Polish opera singer and teacher (1904–1979)

Olga Józefowicz (24 June 1904 – 31 January 1979), known professionally as Olga Olgina, was a Polish coloratura soprano, teacher and pianist. She made her debut in the title role of Verdi's La traviata at the Vilnius Opera in 1922 at age 18 and retired in 1977. She taught at the Łódź Conservatory, becoming dean of the institution. Teresa Żylis-Gara was one of her students.

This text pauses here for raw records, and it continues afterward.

-- ==== Sys2Proof/Machine/Bellows.lean ====
section
/-! DEFINITION. Bellows (R93 to R134): node words, ramps and their slots and queue, Class Z changes, the fader,
trim, polarity, cut and preamplifier writes, and the events that end ramps, searches and held outputs. -/

namespace Sys2Proof.Machine

/-! ### Node words (R50) -/

/-- Key of node (source, destination) in a plane. -/
def nodeKey (sr d : Nat) : Nat := sr * 2048 + d

/-- A node word of a plane: 0 is A, 1 is B. -/
def State.nodeWord (s : State) (plane sr d : Nat) : Nat :=
  Store.get 0 (if plane = 0 then s.cru.planeA else s.cru.planeB) (nodeKey sr d)

/-- The gain field of a node word (R4, R50). -/
def gainOf (w : Nat) : Int := signed 24 w
/-- The RAMP bit of a node word. -/
def rampBit (w : Nat) : Bool := bit w 24
/-- A node word of a gain and RAMP bit. -/
def nodeOf (g : Int) (r : Bool) : Nat := toBits 24 g + (if r then 16777216 else 0)

/-- Writes a node word. -/
def State.setNode (s : State) (plane sr d w : Nat) : State :=
  if plane = 0 then { s with cru := { s.cru with planeA := Store.set 0 s.cru.planeA (nodeKey sr d) w } }
  else { s with cru := { s.cru with planeB := Store.set 0 s.cru.planeB (nodeKey sr d) w } }

/-- The live plane (R49, R70). -/
def State.live (s : State) : Nat := s.n Attr.cruLivePlane 0 0

/-- The strikes whose samples may still be evaluated: those that have ended and the one that runs. -/
def State.strikes (s : State) : List Strike :=
  s.cru.past.map (·.strike) ++ (match s.cru.strike with
    | some k => if s.n Attr.cruStrikeState 0 0 = 2 then [k] else []
    | none => [])

/-- The plane that is live at sample `f`: each strike whose first sample lies after it has changed the live plane since
(R70, R80). -/
def State.planeAt (s : State) (f : Nat) : Nat :=
  if (s.strikes.filter fun k => decide (f < k.first)).length % 2 = 0 then s.live else 1 - s.live

/-! ### Ramps (R100 to R112) -/

/-- The value a ramp delivers at sample `n`: of the newest stretch that has begun; before all of them the oldest
stretch's start value. -/
def segsValue : List Seg → Nat → Int
  | [], _ => 0
  | [x], n => if x.first ≤ n then rampGain x.shape x.g0 x.g1 (n - x.first) x.len else x.g0
  | x :: xs, n => if x.first ≤ n then rampGain x.shape x.g0 x.g1 (n - x.first) x.len else segsValue xs n

/-- The ramp of a parameter. -/
def State.ramp? (s : State) (p : RParam) : Option Ramp := s.bel.ramps.find? (·.param == p)

/-- Whether a parameter's ramp is in flight, that is, holds a slot (R104). -/
def State.inFlight (s : State) (p : RParam) : Bool := s.bel.ramps.any fun r => r.param == p && r.slot

/-- The value a parameter holds, outside its ramps: its node word, fader or occupant. -/
def State.held (s : State) (p : RParam) : Int :=
  match p with
  | .node pl sr d => gainOf (s.nodeWord pl sr d)
  | .inFader n => s.a Attr.insFader n 0
  | .outFader n => s.a Attr.outsFader n 0
  | .swap k => s.a Attr.slotOccupant k 0

/-- The target of a parameter: of the ramp that waits, else of the one in flight, else the value held (R107). -/
def State.target (s : State) (p : RParam) : Int :=
  match s.queued? p with
  | some r => r.target
  | none => s.held p

/-- The value applied outside a ramp: a fader that waits keeps what it applied before, for its attribute reads the queued
target; a node word and an occupant keep their old value until the ramp starts (R107). -/
def State.rest (s : State) (p : RParam) : Int :=
  match p with
  | .inFader _ | .outFader _ =>
    (match s.queued? p with
     | some r => r.g0
     | none => s.held p)
  | _ => s.held p

/-- The value applied at sample `n` (R107, R109). -/
def State.applied (s : State) (p : RParam) (n : Nat) : Int :=
  match s.ramp? p with
  | some r => segsValue r.segs n
  | none => s.rest p

/-- Ramp slots in use. -/
def State.slotsUsed (s : State) : Nat := (s.bel.ramps.filter (·.slot)).length
/-- Queue entries in use (R106). -/
def State.queueUsed (s : State) : Nat := (s.bel.queue.map (·.ramps.length)).sum

/-- Address of a parameter, for the digest. -/
def rAddr : RParam → Nat × Nat
  | .node _ sr d => (address Attr.nodeGain sr, d)
  | .inFader n => (address Attr.insFader n, 0)
  | .outFader n => (address Attr.outsFader n, 0)
  | .swap k => (address Attr.slotOccupant k, 0)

== Early life and education ==
Olga Józefowicz was born on 24 June 1904 into a wealthy family in Yaroslavl, Russian Empire, and raised in Saint Petersburg. Her father, general Feliks Józefowicz (Феликс Юзефович), was Polish and served in the Russian Imperial Army, while her mother, Olga, was a Russian opera singer who performed under the pseudonym Olga Olgina. At the age of 6, she began playing the piano and aged 16 she was taught to sing by her mother. She attended the piano classes of Felix Blumenfeld, Drozdov, and Lavrov at Saint Petersburg Conservatory, and graduated in 1920. The same year, she began living with her mother in Vilnius.

== Career ==
On 1 December 1922, she made her debut in the title role of Verdi's La traviata under the pseudonym Irene Larar. From the age of 18, still using the Larar pseudonym, she sang at the Vilnius Opera, performing roles including Rosina in Rossini's The Barber of Seville, Gilda in Verdi's Rigoletto and Oscar in Un ballo in maschera. Between 1925 and 1926, she undertook her first tour of Austria and Yugoslavia, where she performed leading soprano roles and received positive reviews. After the tour, she was offered a position at the Oper Breslau, but was convinced by Emil Młynarski to decline the offer. Around this time she began performing under her mother's pseudonym, Olga Olgina, using this for the remainder of her life. After performing as a guest in Katowice for the 1926/1927 season, she made her debut in March 1927, again in La traviata, at the Grand Theatre in Warsaw. She officially became a soloist later that year and worked there until 1928, before returning for the 1932/33 season. A recording of Olgina singing "Ah! Fors' é lui" from La traviata was later recorded by Decca Records by 1931. After Młynarski's death, Olgina moved to the Polish city Poznań, where she worked as a soloist.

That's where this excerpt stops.